theorem State.changeEntry_waits {w : Writeback} (hw : s.bank.wb = some w) (h : w.by_ ≠ by_ ∨ w.left ≠ [] ∨ s.sentBack = false) :
    s.changeEntry by_ e (State.installEntry srcs e m) = .next (s.hold (.ext .access)) :=
  (if_pos hq).trans (State.afterWriteback_waits hw h)

/-- The write-back for the change has ended: the entry changes, unless bytes were written meanwhile. -/
theorem State.changeEntry_ended {n : Nat} {st : Bool} {o : Option (List (Nat × Nat))} (hr : by_ ≠ .rsync) (hs : s.sentBack = true)
    (hw : s.bank.wb = some { by_ := by_, left := [], sent := n, stopped := st, only := o }) :
    (s.bank.map[e].written = [] → ∃ u, (s.withWb none).Read u srcs ∧
      s.changeEntry by_ e (State.installEntry srcs e m) = .next (u.setEntry e m)) ∧
    (s.bank.map[e].written ≠ [] → s.changeEntry by_ e (State.installEntry srcs e m) =
      .next ((s.hold (.ext .access)).withWb (some { by_ := by_, left := [e], sent := n, stopped := st, only := o }))) := by
  refine ⟨fun h => ?_, fun h => (if_pos hq).trans (State.afterWriteback_again hw rfl rfl hs hr h)⟩
  obtain ⟨u, hu, hi⟩ := (s.withWb none).installEntry_read srcs e m n
  exact ⟨u, hu, hi ▸ (if_pos hq).trans (State.afterWriteback_done hw rfl rfl hs (.inr (by simpa using h)))⟩

end

theorem execRunmap_valid {s : State} {e : Fin 16} (h : s.bank.map[e].valid = true) :
    exec (.runmap e) s = s.changeEntry .runmap e (State.installEntry [] e MapEntry.zero) := if_pos h

theorem execRunmap_empty {s : State} {e : Fin 16} (h : s.bank.map[e].valid = false) : exec (.runmap e) s = .next s.finish := by
  show execRunmap e s = _
  rw [execRunmap, h]
  rfl

/-! ## The values of RMAP (R265) -/

theorem MapEntry.shares_iff (m n : MapEntry) : m.shares n = true ↔
    (m.vabase < n.vabase + n.len * 2048 ∧ n.vabase < m.vabase + m.len * 2048) ∨
      (m.spbase < n.spbase + n.len * 2048 ∧ n.spbase < m.spbase + m.len * 2048) := by
  simp [MapEntry.shares, overlaps]

/-- The entry that RMAP asks for with its sources. -/
def State.asked (s : State) (rw : Bool) (a b c : Opnd) (cls : Fin 16) : MapEntry :=
  { valid := true, vabase := (s.source [] a).toNat, spbase := (s.source [a] b).toNat, len := (s.source [a, b] c).toNat, rw := rw, cls := cls
    filled := [], written := [] }

/-- The first of its values that RMAP refuses. -/
def State.askedBad (s : State) (rw : Bool) (a b c : Opnd) (e cls : Fin 16) : Option Word :=
  s.rmapBad e (s.source [] a) (s.source [a] b) (s.source [a, b] c) (s.asked rw a b c cls)

/-- An entry other than `e` shares a VA or a scratchpad byte with `m`. -/
theorem State.anyShares_iff (s : State) (e : Fin 16) (m : MapEntry) :
    ((List.finRange 16).any fun n => n != e && s.bank.map[n].valid && s.bank.map[n].shares m) = true ↔
      ∃ k : Fin 16, k ≠ e ∧ s.bank.map[k].valid = true ∧ s.bank.map[k].shares m = true := by
  simp [and_assoc]

section
variable {s : State} {rw : Bool} {a b c : Opnd} {e cls : Fin 16} (hb : s.block [a, b, c] [] = none)
include hb

theorem execRmap_eq : exec (.rmap rw a b c e cls) s =
    match s.askedBad rw a b c e cls with
    | some v => s.trap (cILLEGAL 14) v
    | none =>
      let install := State.installEntry [a, b, c] e (s.asked rw a b c cls)
      if s.bank.map[e].valid then s.changeEntry .rmap e install else .next (install 0 s) := by
  show s.guard [a, b, c] [] _ = _
  rw [State.guard_none hb, State.askedBad, State.asked, ← State.take_fst3, ← State.take_fst2, ← State.take_fst]
  rfl

theorem execRmap_refused {v : Word} (h : s.askedBad rw a b c e cls = some v) :
    exec (.rmap rw a b c e cls) s = .next (s.takeTrap (cILLEGAL 14) (BitVec.ofNat 64 v.toNat)) := by
  rw [execRmap_eq hb, h, BitVec.ofNat_toNat, BitVec.setWidth_eq]
  rfl

section
variable (h : s.askedBad rw a b c e cls = none)
include h

theorem execRmap_valid (hv : s.bank.map[e].valid = true) :
    exec (.rmap rw a b c e cls) s = s.changeEntry .rmap e (State.installEntry [a, b, c] e (s.asked rw a b c cls)) := by
  rw [execRmap_eq hb, h]
  exact if_pos hv

theorem execRmap_empty (hv : s.bank.map[e].valid = false) :
    exec (.rmap rw a b c e cls) s = .next (State.installEntry [a, b, c] e (s.asked rw a b c cls) 0 s) := by
  rw [execRmap_eq hb, h]
  exact if_neg (Bool.eq_false_iff.mp hv)

end

end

**Task objective:** Each line of the records above, from the first through the one containing "written meanwhile. -/", is to be retyped exactly; no other line belongs.

**Answer box:**
theorem State.changeEntry_waits {w : Writeback} (hw : s.bank.wb = some w) (h : w.by_ ≠ by_ ∨ w.left ≠ [] ∨ s.sentBack = false) :
    s.changeEntry by_ e (State.installEntry srcs e m) = .next (s.hold (.ext .access)) :=
  (if_pos hq).trans (State.afterWriteback_waits hw h)

/-- The write-back for the change has ended: the entry changes, unless bytes were written meanwhile. -/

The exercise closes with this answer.